## WORK INSTRUCTIONS
Reproduce, character for character, the entries from their opening line through the line with "match b.vouching with".

[DATA PROVIDED Boundary: Start]

/-- The scans that a vouch needs go ahead of the rotation. -/
def State.scansAhead (s : State) (us : List (Nat × Task)) : State :=
  let ps := (us.filter fun e => e.2.provisional).flatMap fun e => e.2.phys
  { s with modl := { s.modl with scanAhead := (s.modl.scanAhead ++ ps).eraseDups } }

/-- The tasks that the vouch of a bank at its pc covers: those of its first attempt, while it waits (R374). -/
def State.vouchSet (s : State) (bk scope : Nat) : List Nat :=
  let b := s.bank bk
  match b.vouching with
  | some (pc, us) => if pc = b.pc then us else (s.covered (s.ctxOf bk) (keyCore bk) scope).map (·.1)
  | none => (s.covered (s.ctxOf bk) (keyCore bk) scope).map (·.1)

/-- Since when the bits of R374 count for a vouch of a task: REPAIRED since its pop or its last vouch, the others since its last vouch,
which cleared them. -/
def Task.vouchSince (t : Task) (bit : Nat) : Nat := if bit = 0 then t.lastVouch else t.vouchedAt

/-- A bit of a task's flags has risen since a cycle. -/
def Task.rose (t : Task) (since bit : Nat) : Bool := bitAt t.vouch bit && decide (since ≤ SMap.get 0 t.vouchAt bit)

/-- VOUCH (R374). -/
def execVouch (c : Ctl) (f : FSc) (s : State) : Out :=
  perform s 8 do
    let s' ← ccStart s c
    let bk := s.me
    let k ← scopeField f.scope memScope 61
    let us := s.vouchSet bk k
    let ts := s.tasks.filter fun e => us.contains e.1
    let cond := WaitCond.settled us
    need (condHolds s cond)
      (.block ((s'.scansAhead ts).modBank bk fun b => { b with vouching := some (b.pc, us) }) cond)
    let uid := (s.bank bk).uid.getD 0
    let flag (bit : Nat) : Nat := if ts.any fun e => e.2.rose (((s.task uid).map fun t => t.vouchSince bit).getD 0) bit then 2 ^ bit else 0
    return ((s'.modTask uid fun t => { t with lastVouch := s.cycle, vouchedAt := s.cycle }).modBank bk fun b => { b with vouching := none }).wx bk f.xd
      (w64 (flag 0 + flag 1 + flag 2))

end Sys2Proof.Machine
end

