-- ==== Sys2Proof/Machine/Dispatch.lean ====
section
/-! DEFINITION. Machine/Dispatch.lean: the meaning of every row of the table. -/

namespace Sys2Proof.Machine
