/-- R290, R300, R301, R304 to R308, R314, R318: the traffic behind an operation: a contribution is sent with the elements
that its source holds; one that reaches the arbiter is taken up; a closed round is reduced and its result kept; a member's
elements are written and its operation completes; a close notice raises the member's ROUND; an armed work entry fires,
raises its counters and completes; members publish SLACK and STEP every 64 µs, and σ moves by at most one step; the reset of
a port processor loses nothing. That a contribution waits for the ROUND window is log 20, and the ticks of R318 are log 21,
the model's readings. R300, R305, R306, R308, R310, R316, R317: what the arrival of a contribution does. A duplicate changes
nothing. One for a round that has Ended, or that no round of the group can serve, stops its operation. One that differs from
the first in what it carries stops its operation with cause 37, refused. One that comes late to a round still kept is
discarded at once where WRULE is 2, LAG is 0 or its window has passed, and else pends. One of the open round counts for its
quorum; the one that completes it closes the round, ROUND passes on, and every member gets a close notice. That the digest
of a broadcast is compared as it is, is log 20, the model's reading. R298, R301, R302, R307, R308: the elements of a round's
result. An allgat puts each member's elements at its ordinal's place; a bcast gives the root's; a redsc gives each member
its own segment. A round of an INT32 reduction with no fold is the sum of its members' elements modulo 2^32, their largest
or their smallest. Two FP32 members' sum, and their mean, round to nearest once in the node, and the mean once more in its
quotient. A late FP32 member that folds into another's place is weighted first. The key of stochastic requantisation is the
model's choice where TAGs differ (log 35). -/
def Obligations.CollectiveTraffic : Prop :=
  (∀ (s : State) (core bank ch n : Nat),
     let completes (t u : State) (bk tl : Nat) : Prop := (t.core core).channel bk ch = []
       ∧ (t.bank bk).timeline (6 + ch) = ((u.bank bk).timeline (6 + ch)).complete tl
     (∀ k d s1 bs s2, s.works core = true → nextOp s core (bankKey core bank) ch = some k → k.kind.isGroup = true →
         portReady s (keyPart core) (s.remoteGroup k.ctx (Entry.members k.entry)) = true → earlierUnsent s k = false →
         (∀ g, s.groupIx (keyPart core) (Entry.gid k.entry) (Entry.members k.entry) = some g → ∀ d, g.2.dead = some d → k.tag < d) →
         k.tag < (((s.ctx k.ctx).entry k.ge).getD 18 0).toNat + 4 →
         let ag := s.agentFor k.bank k.uid true
         let len := sourceBytes k d
         readDesc s ag k.xa 8 = (d, s1, none) → groupDescOk s1 ag k d = true →
         readPieces (s1.copyWriteback ag (d.getD 0 0, len) (d.getD 1 0, resultBytes k d)) ag (pieces len (d.getD 0 0) len) = (bs, s2, none) →
         ∃ t, exec (.contributionSend core bank ch) s = .next t ∧ (∀ a, Memory.read t.mem a = Memory.read s2.mem a)
           ∧ t.flights = s2.flights ++ [k.contribution d (elemsOf (etWidth k.et / 8) bs) s.tick])
     ∧ (∀ c gi g, s.flights[n]? = some c →
         (∀ d ∈ s.flights.take n, ¬(d.part = c.part ∧ d.gid = c.gid ∧ d.members = c.members ∧ d.rank = c.rank)) →
         s.findGroup c = some (gi, g) →
         exec (.contributionArrival n) s = .next (arrive { s with flights := s.flights.eraseIdx n } gi g c))
     ∧ (∀ gi tag g r first, SMap.find s.groups gi = some g → SMap.find g.rounds tag = some r → r.first = some first →
         portReady s g.part (s.remoteGroup first.ctx g.members) = true → tag ≠ g.openTag → r.st = .closed →
         ∃ t g' r', exec (.roundReduction gi tag) s = .next t ∧ SMap.find t.groups gi = some g' ∧ SMap.find g'.rounds tag = some r'
           ∧ (r'.st = .reduced ∨ r'.st = .retained ∨ r'.st = .ended)
           ∧ r'.result = (roundResult s g tag r first).map (fun x => (x.1, x.2.1))
           ∧ t.mem = s.mem ∧ t.banks = s.banks ∧ t.cores = s.cores)
     ∧ (∀ gi tag rank g r first k s', SMap.find s.groups gi = some g → SMap.find g.rounds tag = some r →
         s.memberSent g.part g.gid g.members rank tag = some k → portReady s g.part (s.remoteGroup k.ctx g.members) = true →
         r.first = some first → (r.st = .reduced ∨ r.st = .retained) → noResult g r tag rank = none →
         k.stop = none → k.fault = none → s.works k.core = true →
         writeElems s (s.agentFor k.bank k.uid true) (k.bank, 6 + k.ch, k.tl) (k.desc.getD 1 0) (etWidth first.outf / 8)
           (toDeliver k first g r rank) = (s', none) →
         ∃ t g', exec (.resultDelivery gi tag rank) s = .next t ∧ t.mem = s'.mem
           ∧ SMap.find t.groups gi = some g' ∧ rank ∈ (g'.round tag).delivered
           ∧ (k.core = core → k.ch = ch → (s'.core core).kq = [k] → completes t s' k.bank k.tl))
     ∧ (∀ m x, s.notices[n]? = some m → s.memberEntry m.part m.gid m.members m.rank = some x →
         s.memberSent m.part m.gid m.members m.rank m.tag = none → m.tag + 1 < 2 ^ 64 →
         (((s.ctx x.1).entry x.2).getD 18 0).toNat ≤ m.tag →
         ∃ t, exec (.closeNotice n) s = .next t ∧ t.notices = s.notices.eraseIdx n
           ∧ ((t.ctx x.1).entry x.2).getD 18 0 = w64 (m.tag + 1) ∧ t.mem = s.mem ∧ t.cores = s.cores)
     ∧ (∀ k u e, s.works core = true → nextOp s core (bankKey core bank) ch = some k → k.kind.isGroup = false → k.core = core →
         portReady s (keyPart core) false = true → s.workPath k k.desc = true → k.desc ≠ [] → workFires s k.ctx k.desc = true →
         s.rankEntry k.ctx (weRank k.desc) = some e →
         let ag := s.agentFor k.bank k.uid true
         let target : Agent := { ag with ctx := rankCtx e, key := 64 * (s.ctx (rankCtx e)).part.toNat + rankCore e }
         firePieces ag (if rankModule e = 0 then some target else none) k.desc
           (s.writebackSectors ag.key (spanSectors s ag (k.desc.getD 0 0, weLen k.desc))
             (if rankModule e = 0 then spanSectors s target (k.desc.getD 1 0, weLen k.desc) else []))
           k.done (targetPieces k.desc k.done) = .done u →
         ∃ t, exec (.workEntryFire core bank ch) s = .next t ∧ t.mem = u.mem
           ∧ ∀ w ∈ t.work, w.core = core → w.bank = k.bank → w.ch = ch → w.tl = k.tl → w.fired = true)
     ∧ (∀ w, s.works core = true →
         s.work.find? (fun w => w.core == core && w.bank == bankKey core bank && w.ch == ch && w.fired) = some w →
         -- the words that its entry raises: RCNT of a target in this module, and LCNT
         let up (i ctx : Nat) (on : Bool) : Option Nat :=
           if (w.ds.getD i 0).getLsbD 32 && on then (semKey s ctx ((w.ds.getD i 0).setWidth 32)).join else none
         let e := s.rankEntry w.ctx (weRank w.ds)
         let raised := (up 4 ((e.map rankCtx).getD 64) (e.any fun e => rankModule e == 0)).toList ++ (up 5 w.ctx true).toList
         ∃ t, exec (.workEntryComplete core bank ch) s = .next t ∧ t.work = s.work.erase w ∧ SameMem s t
           ∧ (∀ k, t.semRead k = s.semRead k + BitVec.ofNat 64 (raised.count k))
           ∧ (∀ k, (s.core core).kq = [k] → k.bank = bankKey core bank → k.core = core → k.ch = ch → k.tl = w.tl → k.kind.isOp = true →
               completes t s k.bank k.tl))
     ∧ (s.running = true → SMap.get 0 s.modl.last 1 + 64000 ≤ s.cycle →
         ∃ t, exec .slackPublication s = .next t ∧ SMap.get 0 t.modl.last 1 = s.cycle ∧ t.mem = s.mem ∧ t.banks = s.banks
           ∧ ∀ c x g, SMap.find s.ctxs c = some x → g < 256 → (x.entry g).thr = true →
             let old := SMap.get Slack.reset x.thr g
             let new := SMap.get Slack.reset (t.ctx c).thr g
             let leads := (old.samples.filter fun y => decide (s.tick < y.1 + 250)).map (·.2)
             let q := s.quad (s.quadOf (64 * x.part.toNat + ((s.rankEntry c (x.entry g).own).map rankCore).getD 0))
             new.slack = BitVec.ofNat 16 (min (leads.foldl (· + ·) 0 / leads.length) 65535)
             ∧ new.step = BitVec.ofNat 5 (if q.droop || q.thermal then old.sigma / 2 else old.sigma)
             ∧ (new.sigma = old.sigma ∨ new.sigma = max 8 (old.sigma - 1) ∨ new.sigma = min 16 (old.sigma + 1)))
     ∧ (∀ port, ∃ t, exec (.portProcessorReset port) s = .next t ∧ t.flights = s.flights ∧ t.work = s.work ∧ t.groups = s.groups
         ∧ t.mem = s.mem ∧ t.banks = s.banks ∧ t.cores = s.cores))
  ∧
  (∀ (s : State) (gi : Nat) (g : Group) (c : Contribution),
     let r := g.round c.tag
     let t := arrive s gi g c
     let op := s.memberOp g.part g.gid g.members c.rank c.tag
     let kept (u : State) : Prop := u.mem = s.mem ∧ SameSem s u
     let fresh := knownContribution g c = false ∧ g.dead = none
     let still := g.pending = [] ∧ g.gone = [] ∧ g.fault = none
     (knownContribution g c = true → t = s.setGroup gi g)
     ∧ (∀ d, knownContribution g c = false → g.dead = some d → d ≤ c.tag → op = none → t = s.setGroup gi g)
     ∧ (∀ d k, knownContribution g c = false → g.dead = some d → d ≤ c.tag → op = some k → t = (s.stopOp k 39 0).setGroup gi g)
     ∧ (fresh → c.tag < g.openTag → r.st = .ended ∨ r.first = none → kept t
         ∧ ∃ g', SMap.find t.groups gi = some g' ∧ c.rank ∈ (g'.round c.tag).missed ∧ (c.rank, c.tag, none) ∈ g'.fates)
     ∧ (∀ f, fresh → still → c.tag = g.openTag → r.first = some f → r.st = .opened → r.record = none → parMode f = 0 →
         r.ontime.length < parK f g.members → parK f g.members ≤ (ranksOf g.members).length → carriedEq f c = false →
         kept t ∧ ∃ g', SMap.find t.groups gi = some g' ∧ c.rank ∈ (g'.round c.tag).refused ∧ g'.openTag = g.openTag)
     ∧ (∀ f, fresh → still → c.tag < g.openTag → r.st ≠ .ended → r.st ≠ .waiting → r.first = some f → carriedEq f c = true →
         (g.round g.openTag).first = none →
         kept t ∧ ∃ g', SMap.find t.groups gi = some g' ∧ g'.openTag = g.openTag
           ∧ (if parWrule f = 2 ∨ parLag f = 0 ∨ c.tag + parLag f < g.openTag
               then g'.pending = [] ∧ (c.rank, c.tag, none) ∈ g'.fates else g'.pending = [c]))
     ∧ (∀ f, fresh → still → c.tag = g.openTag → r.first.getD c = f → r.record = none → parMode f = 0 → carriedEq f c = true → c.kind ≠ .bcast →
         parK f g.members ≤ (ranksOf g.members).length →
         (r.ontime.length + 1 < parK f g.members →
           kept t ∧ ∃ g', SMap.find t.groups gi = some g' ∧ g'.openTag = g.openTag ∧ (g'.round c.tag).ontime = r.ontime ++ [c]
             ∧ (g'.round c.tag).first = some f)
         ∧ (r.ontime.length + 1 = parK f g.members → (g.round (c.tag + 1)).first = none →
           kept t ∧ t.notices = s.notices ++ (ranksOf g.members).map (fun m => ⟨g.part, g.gid, g.members, m, c.tag⟩)
             ∧ ∃ g', SMap.find t.groups gi = some g' ∧ g'.openTag = g.openTag + 1 ∧ (g'.round c.tag).ontime = r.ontime ++ [c]
               ∧ (g'.round c.tag).folds = [] ∧ (g'.round c.tag).st = .closed)))
  ∧
  (∀ (s : State) (g : Group) (tag : Nat) (r : Round) (first : Contribution),
     let ms := ranksOf g.members
     let at' (i : Nat) : Option Nat := (SMap.find (roundResult s g tag r first) i).map (·.1)
     let elem' (m i : Nat) : Option Nat := (r.ontime.find? fun c => c.rank == m).bind (·.elems[i]?)
     let signed : List Int := ms.filterMap fun m => (elem' m 0).map (toSigned 32)
     let fp (a b : Nat) (w : Nat) : Nat :=
       let v := (roundTo .fp32 (Machine.Num.add false (decodeNum .fp32 a) (decodeNum .fp32 b)).1 0 false 0).1
       (roundTo .fp32 (if w = 1 then decodeNum .fp32 v else (Machine.Num.div (decodeNum .fp32 v) (.fin false (w * 2 ^ 300) (2 ^ 300))).1) 0 false 0).1
     (∀ p m i, first.kind = .allgat → ms[p]? = some m → (∀ c ∈ r.ontime, c.elems.length ≤ first.nmax) →
         i < first.nmax → at' (p * first.nmax + i) = elem' m i)
     ∧ (∀ c i, first.kind = .bcast → r.ontime.find? (fun c => c.rank == c.nmax) = some c → at' i = c.elems[i]?)
     ∧ (∀ ord i v, first.kind = .redsc →
         let seg := (first.nmax + ms.length - 1) / ms.length
         (i, v) ∈ deliveryOf first ms.length ord r.result ↔ i < seg ∧ (ord * seg + i, v) ∈ r.result)
     ∧ (first.kind = .allred → 0 < first.nmax → first.et = 5 → first.outf = 5 → first.rm = 0 → r.folds = [] → (∀ c ∈ r.ontime, c.et = 5) → signed ≠ [] →
         (first.op = 0 → at' 0 = some (wrapN 32 (signed.foldl (· + ·) 0)))
         ∧ (first.op = 2 → at' 0 = some (wrapN 32 (signed.foldl max (-2 ^ 31))))
         ∧ (first.op = 3 → at' 0 = some (wrapN 32 (signed.foldl min (2 ^ 31 - 1)))))
     ∧ (∀ m0 m1 a b, first.kind = .allred → 0 < first.nmax → first.et = 0 → first.outf = 0 → first.rm = 0 → r.folds = [] → ms = [m0, m1] →
         r.ontime.length = 2 → (∀ c ∈ r.ontime, c.et = 0) → elem' m0 0 = some a → elem' m1 0 = some b → nanRule (presentOf r.ontime [] 0) = false →
         (first.op = 0 → at' 0 = some (fp a b 1)) ∧ (first.op = 1 → at' 0 = some (fp a b 2)))
     ∧ (∀ on c d a b x, first.op = 0 → first.et = 0 → c.et = 0 → on.et = 0 → on.elems[0]? = some a → c.elems[0]? = some b → parWrule first = 1 →
         floatEntry first (some on) (some (c, d)) 0 = x →
         let y := decodeNum .fp32 (roundTo .fp32 (Machine.Num.mul (.fin false 1 (2 ^ (parWsh first * d))) (decodeNum .fp32 b)).1 0 false 0).1
         (x.1.map (·.1)) = some (decodeNum .fp32 (roundTo .fp32 (Machine.Num.add false (decodeNum .fp32 a) y).1 0 false 0).1)))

[DATA PROVIDED Boundary: End]

## SOLUTION FOR THIS PROBLEM
/-- The scans that a vouch needs go ahead of the rotation. -/
def State.scansAhead (s : State) (us : List (Nat × Task)) : State :=
  let ps := (us.filter fun e => e.2.provisional).flatMap fun e => e.2.phys
  { s with modl := { s.modl with scanAhead := (s.modl.scanAhead ++ ps).eraseDups } }

/-- The tasks that the vouch of a bank at its pc covers: those of its first attempt, while it waits (R374). -/
def State.vouchSet (s : State) (bk scope : Nat) : List Nat :=
  let b := s.bank bk
  match b.vouching with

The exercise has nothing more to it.